31 Ağustos 2010 Salı

Edgar Allan Poe'nun ölen karısı Virginia'ya yazdığı mektup

virginia,beni yaşatan ölüm meleğim..


birkaç gün önce cansız bedenini kapatan tabutu tanımadığım adamların toprağa bırakışını izledim. aklımdan tek bir şey geçti; "artık gerçekten yapayalnızım."

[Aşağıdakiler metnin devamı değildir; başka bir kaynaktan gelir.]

/-- R127: a channel faults: FAULTED with its cause, the CHANNEL_FAULT notice, the lost work handed back in order, and the
waiting BINDs re-examined when the claim is complete. -/
def State.faultChannel (s : State) (c : Fin 4) (cause : FaultCause) (op : Op) : State :=
  let ch := s.channels[c]
  let s1 := s.setChannel c { ch with state := .faulted, fault := some cause, inFlight := none, pendingImage := none }
  let s2 := s1.post .channelFault (channelFaultNotice c cause op.kind s.tick)
  let s3 := s2.loseInFlight c op
  let s4 := s3.losePending ch.pendingImage
  let s5 := s4.loseAssigned c
  (s5.reexamine.evaluate c).settle none

/-- R124, R126: an operation in flight ends without a reply it accepts. The start-up probe makes the channel ABSENT
(R130), a restart fails (R133), and otherwise the channel faults (R127). -/
def State.loseOperation (s : State) (c : Fin 4) (op : Op) (cause : FaultCause) (reason : RestartReason) : State :=
  match op.owner, op.kind with
  | .stateControl, .reset => (s.probeAbsent c).settle (some c)
  | .stateControl, .identify => (s.probeAbsent c).settle (some c)
  | .restart, _ => s.restartFails c cause reason 0
  | .stateControl, .erase _ => s.faultChannel c cause op
  | .stateControl, .copy _ _ => s.faultChannel c cause op
  | .stateControl, .readImage _ => s.faultChannel c cause op
  | .stateControl, .writeImage _ _ => s.faultChannel c cause op
  | .unitManager, _ => s.faultChannel c cause op
  | .relocation, _ => s.faultChannel c cause op
  | .checkpoint, _ => s.faultChannel c cause op

/-! ### Replies that an operation accepts -/

/-- R118: the kinds of reply an operation accepts. -/
def OpKind.accepts : OpKind → Reply → Bool
  | .identify, .ident _ => true
  | .reset, .done => true
  | .erase _, .done => true
  | .erase _, .failErase => true
  | .copy _ _, .done => true
  | .copy _ _, .failProgram => true
  | .copy _ _, .failRead => true
  | .readImage _, .doneBytes _ => true
  | .readImage _, .failRead => true
  | .writeImage _ _, .done => true
  | .writeImage _ _, .failProgram => true
  | _, _ => false

/-- R41: after an erase completion the waiters are served and re-examined, the monitor is evaluated on the channel, and
the arbiter chooses. -/
def State.afterErase (s : State) (c : Fin 4) : State := (s.serveAndReexamine.evaluate c).settle (some c)

/-- R38: wear rises by one, saturating at 65535. -/
def wornBy (w : Word16) : Word16 := if w = 0xFFFF then 0xFFFF else w + 1

/-- R38: the unit's next state at a DONE. -/
def State.eraseOutcome (s : State) (g : Nat) : State :=
  match s.unit? g with
  | none => s
  | some u =>
    let s1 := (s.modifyUnit g fun u => { u with wear := wornBy u.wear }).count .erasesCompleted
    if u.retirePending then s1.retireUnit g .host
    else if s.params.eMax.toNat ≤ (wornBy u.wear).toNat then s1.retireUnit g .worn
    else s1.setUnitState g .free

/-- R38, R41: a DONE reply to the erase of a usable unit. -/
def State.unitEraseDone (s : State) (c : Fin 4) (i : Nat) : State := (s.eraseOutcome (globalOf c i)).afterErase c

/-- R39, R41: a FAIL(ERASE) reply to the erase of a usable unit. -/
def State.unitEraseFails (s : State) (c : Fin 4) (i : Nat) : State :=
  ((s.count .eraseFailures).retireUnit (globalOf c i) .eraseFail).afterErase c

/-- After a move has left the list the monitor is evaluated on its channel (R76) and the arbiter chooses. -/
def State.afterMove (s : State) (c : Fin 4) : State := (s.evaluate c).settle (some c)

/-- R81, R82: a DONE reply to a COPY. -/
def State.copySucceeds (s : State) (c : Fin 4) : State :=
  match s.moves[c] with
  | none => s.settle (some c)
  | some m =>
    if m.phase = .abandoning then ((s.discardToTail m.target).endCopy c m .none).afterMove c
    else (s.commitMove c m).afterMove c

/-- R83: a FAIL(PROGRAM) reply to a COPY. -/
def State.copyFailsProgram (s : State) (c : Fin 4) : State :=
  match s.moves[c] with
  | none => s.settle (some c)
  | some m => ((s.retireUnit m.target .programFail).endCopy c m .program).afterMove c

/-- R84: a FAIL(READ) reply to a COPY. -/
def State.copyFailsRead (s : State) (c : Fin 4) : State :=
  match s.moves[c] with
  | none => s.settle (some c)
  | some m => (((s.discardToTail m.target).count .sourceReadFailures).endCopy c m .read).afterMove c

/-- R101: a DONE reply to a checkpoint's slot erase. -/
def State.slotErased (s : State) (c : Fin 4) : State :=
  match s.ckpt.flight with
  | none => s.settle (some c)
  | some f =>
    ((s.setCkpt { s.ckpt with unconfirmed := [], flight := some { f with phase := .writing } }).placeCheckpointOp f.target
      (.writeImage (s.slotIndex f.target) f.snapshot.image)).settle (some c)

/-- R101: a FAIL(ERASE) reply to a checkpoint's slot erase. -/
def State.slotEraseFails (s : State) (c : Fin 4) : State := ((s.checkpointFails .erase false).reexamine).settle (some c)

/-- R102, R104: a DONE reply to the WRITE IMAGE. -/
def State.imageWritten (s : State) (c : Fin 4) : State := (s.checkpointSucceeds.reexamine).settle (some c)

/-- R102, R106: a FAIL(PROGRAM) reply to the WRITE IMAGE. -/
def State.imageWriteFails (s : State) (c : Fin 4) : State :=
  ((s.checkpointFails .program false).reexamine).settle (some c)

/-- R139: a reply to a start-up READ IMAGE. -/
def State.readReplies (s : State) (c : Fin 4) (r : SlotRead) : State := (s.readEnds r).settle (some c)

/-- R147: a DONE reply to a FORMAT slot erase. -/
def State.formatSlotErased (s : State) (c : Fin 4) : State := s.formatEraseDone.settle (some c)

/-- R150: a FAIL(ERASE) reply to a FORMAT slot erase. -/
def State.formatSlotEraseFails (s : State) (c : Fin 4) : State := (s.formatFails .erase).settle (some c)
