-- ==== Sys2Proof/Machine/UnitRequests.lean ====
section
/-! DEFINITION. The requests on holds and units: RELEASE (R61), RENEW (R62), RETIRE (R47, R48) and QUERY_UNIT (R50). Each
effect is a request that has passed the common checks. -/
namespace Sys2Proof.Machine

/-- R61: RELEASE of a current handle. The result gives the unit's state and holds count after the removal. -/
def State.releaseHold (s : State) (f : Frame) (i : Fin 64) (e : HoldEntry) : State :=
  let s1 := s.removeHold i e
  let r := match s1.unit? e.unit with
    | some u => releaseRecord f.tag e u.state.byte u.holds
    | none => releaseRecord f.tag e 0 0
  ((s1.complete f.tag r).testTrigger e.unit).settle none

/-- R61. -/
def releaseEffect (f : Frame) (s : State) : State :=
  match s.currentHandle f.argA with
  | none => s.completePlain f .staleHold
  | some (i, e) => s.releaseHold f i e

/-- RELEASE (R61). -/
def execRelease (s : State) : Host.Outcome State Fault Refusal :=
  .next (s.whenRunning fun s => s.takeRequest .release releaseEffect)

/-- R62: the entry's start tick becomes the tick counter now and its lifetime the value of T_hold now. -/
def renewEffect (f : Frame) (s : State) : State :=
  match s.currentHandle f.argA with
  | none => s.completePlain f .staleHold
  | some (i, e) =>
    (s.setHolds (s.holds.set i ⟨(s.holds[i]).seq, some { e with start := s.tick, lifetime := s.params.tHold }⟩)).complete
      f.tag (renewRecord f.tag e.unit s.tick s.params.tHold)

/-- RENEW (R62). -/
def execRenew (s : State) : Host.Outcome State Fault Refusal :=
  .next (s.whenRunning fun s => s.takeRequest .renew renewEffect)

/-- R47: a RETIRE completes OK and reports the unit as it stands. -/
def State.answerRetire (s : State) (f : Frame) : State :=
  match s.unit? f.number with
  | some u => s.complete f.tag (retireRecord f.tag f.number u)
  | none => s.completePlain f .outOfRange

/-- R47, R48: the re-examination of R19 is of the effect that R48 gives the row, and a RETIRE completes after its effect:
the NO_FREE_UNIT records stand before the RETIRE's own. -/
def State.reexamineAndAnswer (s : State) (f : Frame) : State := s.reexamine.answerRetire f

/-- R48: retire_pending is set on a unit. -/
def State.markRetirePending (s : State) (g : Nat) : State := s.modifyUnit g fun u => { u with retirePending := true }

/-- The move of which a TARGET unit is the target (R26). -/
def State.moveOfTarget (s : State) (g : Nat) : Option Move :=
  match s.moves[chanOf g] with
  | some m => if m.target = g then some m else none
  | none => none

/-- R48, R85, R86: RETIRE of a TARGET unit, by the state of its move. -/
def State.retireTarget (s : State) (f : Frame) (g : Nat) : State :=
  match s.moveOfTarget g with
  | none => (s.markRetirePending g).answerRetire f
  | some m =>
    match m.phase with
    | .assigned =>
      let s1 := (s.clearMoveRef m.logical).retireUnit g .host
      let s2 := s1.endMove (chanOf g) m .moveAbandoned .none (s.bindingOf m.logical)
      ((s2.answerRetire f).evaluate (chanOf g)).settle none
    | .copying =>
      let s1 := (s.clearMoveRef m.logical).setMove (chanOf g) (some { m with phase := .abandoning })
      (s1.markRetirePending g).answerRetire f
    | .abandoning => (s.markRetirePending g).answerRetire f

/-- R48: a RETIRE acts on the unit according to its state. -/
def State.retireByState (s : State) (f : Frame) (g : Nat) (u : UnitRec) : State :=
  match u.state with
  | .retired _ => s.completePlain f .alreadyRetired
  | .free => (s.retireUnit g .host).reexamineAndAnswer f
  | .dirty => ((s.leaveQueue g).retireUnit g .host).reexamineAndAnswer f
  | .waiting => (s.retireUnit g .host).reexamineAndAnswer f
  | .draining => (s.retireUnit g .host).answerRetire f
  | .erasing => (s.markRetirePending g).answerRetire f
  | .bound _ =>
    if u.retirePending then s.answerRetire f
    else (((s.markRetirePending g).answerRetire f).evaluate (chanOf g)).settle none
  | .target _ => s.retireTarget f g

/-- R47, R48. -/
def retireEffect (f : Frame) (s : State) : State :=
  match s.unit? f.number with
  | some u => s.retireByState f f.number u
  | none => s.completePlain f .outOfRange

/-- RETIRE (R47, R48). -/
def execRetire (s : State) : Host.Outcome State Fault Refusal :=
  .next (s.whenRunning fun s => s.takeRequest .retire retireEffect)

/-- R50. -/
def queryEffect (f : Frame) (s : State) : State :=
  match s.unit? f.number with
  | some u => s.complete f.tag (queryRecord f.tag u s.channels[chanOf f.number].state)
  | none => s.completePlain f .outOfRange

/-- QUERY_UNIT (R50). -/
def execQueryUnit (s : State) : Host.Outcome State Fault Refusal :=
  .next (s.whenRunning fun s => s.takeRequest .queryUnit queryEffect)

end Sys2Proof.Machine
end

baltimore sokaklarında sürünüyorum. her nefes alışımda üç beş dakika önce yudumladığım kalitesiz viskinin keskin tadı tekrar tekrar dışarıya çıkıyor. şehir eskisinden de bunaltıcı, gökyüzü sen gittiğinden beri zaten gri, pis ve isli. evimizin önüne her gelişimde ayaklarım geriye gidiyor ve sabahın ilk ışıklarında sokakta sızmış buluyorum kendimi. her gün aynı, her gün ölü...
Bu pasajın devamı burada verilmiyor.